La Ibiza de Eva Lyberten debió de ser la del concierto de Bob Marley en la plaza de toros. Es decir, la del verano de 1978. En aquel año, no solo fue una de las chicas que se destapaban en la revista Interviú; en la Pitiusa mayor, también se casó fugazmente con uno de sus reporteros más celebrados, Luis Cantero. Su actividad como heroína de la revolución sexual debió de comenzar a remitir entonces y en la misma medida que descubría la fotografía y la pintura.
De regreso a Barcelona, la ciudad que la vio nacer en 1958, protagonizó otro de los hitos eróticos de la Transición, el espectáculo Crazy Horse, del que fue una de sus vedettes. Aunque la libertad sexual es infinitamente más importante que la libertad política —como nos demuestra la actividad de esos partidos, que en nuestros días hacen de la reivindicación de ciertas sexualidades uno de sus primeros objetivos— lo cierto fue que, a comienzos de los años 80, cuando los antiguos reprimidos se fueron liberando, la producción del cine “S”, que había empezado a clasificarse, fue remitiendo. Nuestra actriz decidió entonces dejarlo.
Instalada en Madrid, su filmografía cambió radicalmente. Yo la recuerdo en un cortometraje de César Solana de 1982: Irma y yo deseamos morir. Se trataba de un fotomontaje producido por Cinema del Callejón, toda una referencia en el cine independiente español de los años 80. La conocí en casa del realizador televisivo Mamerto López-Tapia, con quien colaboró en un proyecto largamente acariciado: Picasso, ocho historias de amor (1982). Aunque ya tenía cierta experiencia como actriz, quería dejar atrás el destape y siempre se mostraba bien dispuesta con los nuevos realizadores, los aún aprendices de cineastas. Yo no llegaba a tanto, pero accedió gentilmente a que le hiciera unas fotos, junto a Felipe Vélez, contra un muro de la calle de Andrés Mellado. De joven me gustaba hacer fotos a las chicas tanto como ahora escribir sobre ellas. Algunas se daban cuenta y se mostraban afectadas. No fue el caso de Eva Lyberten, quien, al cabo, pese a haber posado para algunos de los fotógrafos más celebrados de la Transición, resultó ser una excelente persona.
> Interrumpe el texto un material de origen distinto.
/-- R335, R336, R357: semw subtracts where the semaphore, after the operations of the cycle, is at least the operand, and
holds until then. semsig adds modulo 2^32 and semset sets at issue + 2, or, where a write of the context performs later, in
the cycle after the last that does. Other semaphores keep their values. -/
def Sys2Proof.semaphores : Prop :=
  ∀ (s : State) (bx : BitVec 6) (n : BitVec 7),
    let d := s.focus.die
    let k := s.focus.tile
    let v := (s.rs bx).toNat % 2 ^ 32
    let value (t : State) (u m : Nat) : Nat := ((t.ftile.semSettle u).sems.get m).toNat
    let mine := s.ftile.pend.filter fun p => p.ctx == s.focus.ctx
    let signals (t : State) (who : Option Nat) (at' : Nat) : Prop :=
      OnlyTile s t d k ∧ t.ftile = { s.ftile with semQ := s.ftile.semQ ++ [⟨at', n.toNat, who, v, true⟩] } ∧
        (at' = s.now + 2 ∨ ∃ p ∈ mine, at' + s.t = s.now + p.cycle + 1) ∧
        s.now + 2 ≤ at' ∧ ∀ p ∈ mine, s.t + 2 < p.cycle → s.now + p.cycle < at' + s.t
    (v = 0 ∨ v ≤ value s s.now n.toNat → ∃ t, exec (.semw bx n) s = .next t ∧ OnlyTile s t d k ∧
      value t s.now n.toNat = value s s.now n.toNat - v ∧
      ∀ m, m ≠ n.toNat → value t s.now m = value s s.now m) ∧
    (value s s.now n.toNat < v → s.timed = false → exec (.semw bx n) s = .next (s.noteHold 3)) ∧
    (∃ t at', exec (.semsig bx n) s = .next t ∧ signals t none at' ∧
      (s.ftile.semQ = [] → value t at' n.toNat = (value s at' n.toNat + v) % 2 ^ 32 ∧
        ∀ m, m ≠ n.toNat → value t at' m = value s at' m)) ∧
    ∃ t at', exec (.semset bx n) s = .next t ∧ signals t (some s.focus.ctx) at' ∧
      (s.ftile.semQ = [] → value t at' n.toNat = v ∧ ∀ m, m ≠ n.toNat → value t at' m = value s at' m)

/-- An endpoint lies in a fence scope of the tile in focus (R342): its own scratchpad, those of its caravan, the scratchpads and
HBM4 stacks of its die, every endpoint of the module but host memory, of the Kendom pod, of every module, and host memory
too. The kinds of endpoint: 0 a scratchpad, 1 an HBM4 stack, 2 host memory, 3 the reduction unit. -/
def Sys2Proof.inFence (s : State) (scope : Nat) (e : Endpoint) : Prop :=
  let here : Prop := e.module = s.modnum
  let d := s.focus.die
  match scope with
  | 0 | 1 => here ∧ e.kind = 0 ∧ e.die = d ∧ e.idx = s.focus.tile
  | 2 => here ∧ e.kind = 0 ∧ e.die = d ∧ (s.car d s.focus.tile).has e.idx = true
  | 3 => here ∧ e.die = d ∧ e.kind ≤ 1
  | 4 => here ∧ e.kind ≠ 2
  | 5 => (here ∨ ∃ p, s.route e.module = some p ∧ s.portRole p = 1) ∧ e.kind ≠ 2
  | 6 => e.kind ≠ 2
  | _ => True

/-- What an access of a command names lies in a fence scope: the own scratchpad in each, an address elsewhere by its endpoint. -/
def Sys2Proof.namesInFence (s : State) (scope : Nat) (l : List (Agent × Nat)) : Prop :=
  ∃ e ∈ l, e.2 < 0x60000 ∨ ∃ p, (s.reach s.focus.die (s.car s.focus.die s.focus.tile).asid e.1 e.2).2 = .ok p ∧
    inFence s scope (s.endpoint s.focus.die p)

/-- An earlier effect of the context in focus on which a fence of a scope waits (R343): a command in its queue, or what a
started one has still to read and to write; a packet that is not acknowledged; an update that is in the window; a slot's write
or read at this tile that has not performed. -/
def Sys2Proof.fenceWaits (s : State) (scope : Nat) : Prop :=
  let f := s.focus
  let w : Who := ⟨f.die, f.tile, f.ctx, (s.car f.die f.tile).asid⟩
  (∃ m ∈ s.fctx.e.queue, m.ord < s.flitNo ∧ namesInFence s scope (s.touches w m)) ∨
  (∃ r ∈ s.ftile.runs, r.ctx = f.ctx ∧ r.cmd.ord < s.flitNo ∧ namesInFence s scope (s.openTouches w r)) ∨
  (∃ p ∈ s.ftile.retx, p.src.ctx = f.ctx ∧ p.ord < s.flitNo ∧ inFence s scope p.dst) ∨
  (∃ e ∈ s.ftile.window, e.ctx = f.ctx ∧ e.ord < s.flitNo ∧ ∀ x, e.tgt = some x → inFence s scope x) ∨
  (∃ p ∈ s.ftile.pend, p.ctx = f.ctx ∧ p.at' < s.t ∧ s.tt < p.tick s.ftile.lag) ∨
  ∃ o ∈ s.lates, o.focus.die = f.die ∧ o.focus.tile = f.tile ∧ o.focus.ctx = f.ctx ∧ o.early = false ∧ o.at' < s.t ∧
    s.clockOf o.focus < o.last

/-- R342, R343: a fence changes nothing in timetabled mode. Elsewhere it goes on, and changes nothing, where no earlier effect
in its scope is open; where one is, it holds and asks for the context's window entries, with kind 12 exactly where a packet of
the context for an endpoint in the scope is being refused (R330). -/
def Sys2Proof.fences : Prop :=
  ∀ (s : State) (scope : BitVec 7),
    (s.timed = true → exec (.fence scope) s = .next s) ∧
    (s.timed = false → ¬ fenceWaits s scope.toNat → exec (.fence scope) s = .next s) ∧
    (s.timed = false → fenceWaits s scope.toNat → ∃ kind, (kind = 5 ∨ kind = 12) ∧
      exec (.fence scope) s = .next ((s.modF fun c => { c with evict := true }).noteHold kind) ∧
      (kind = 12 ↔ ∃ p ∈ s.ftile.retx, p.src.ctx = s.focus.ctx ∧ p.ref = true ∧ inFence s scope.toNat p.dst))

/-- A packet of a stream of the context in focus has been made (R325, R326, R331): it is in the tile's retransmit buffer with
the stream's next number, opens its binding where that is 0, and, outside a timetable, is on its way; the stream is bound to
its endpoint and has counted it, or, after a close, is unbound with the next epoch and number 0. Where its page is in
poison-hold it says so to its endpoint. -/
def Sys2Proof.Sends (s t : State) (n : Nat) (kind : PktKind) (dst : Endpoint) (addr : Nat) (data : List Byte)
    (len sem : Nat) (close held : Bool) : Prop :=
  let f := s.focus
  let st := s.fctx.streams.get n
  ∃ p : Pkt, t.ftile.retx = s.ftile.retx ++ [p] ∧ p.src = ⟨s.modnum, f.die, f.tile, f.ctx, n⟩ ∧ p.seq = st.next ∧
    p.epoch = st.epoch ∧ p.opn = (st.next == 0) ∧ p.kind = kind ∧ p.dst = dst ∧ p.addr = addr ∧ p.data = data ∧
    p.len = len ∧ p.sem = sem ∧ p.cl = close ∧ p.ph = held ∧ p.inc = s.fdie.inc ∧
    (if (s.car f.die f.tile).timed = true then t.net = s.net
     else ∃ cycle, s.now ≤ cycle ∧ t.net = s.net ++ [⟨s.flitNo + 1, cycle, s.now, .pkt p⟩]) ∧
    t.fctx.streams.get n =
      (if close then
        { bound := none, broken := false, epoch := (st.epoch + 1) % 256, next := 0,
          closes := (st.closes.filter fun c => decide (s.now < c + 2 ^ 20)) ++ [s.now] }
       else { st with bound := some (st.bound.getD dst), next := (st.next + 1) % 4096 }) ∧
    ∀ m, m ≠ n → t.fctx.streams.get m = s.fctx.streams.get m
Nunca más volví a verla. Pero me consta que durante algunos años integró la bohemia de mi ciudad mientras se ponía a las órdenes de Fernando Trueba en Sal Gorda (1984) o de Jorge Grau en Muñecas de trapo, también del 84.
Después el tiempo pasó y todos nos hicimos más viejos. Ya en este infausto siglo volví a verla, junto a su hija, en una foto del cartel de no sé qué edición de Photoespaña.
Vivió en México unos años, hasta que los responsables de Una, el espectáculo que protagonizó en 2020 en un teatro de Montjuich, una reflexión sobre su actividad en la Transición, fueron allí a buscarla.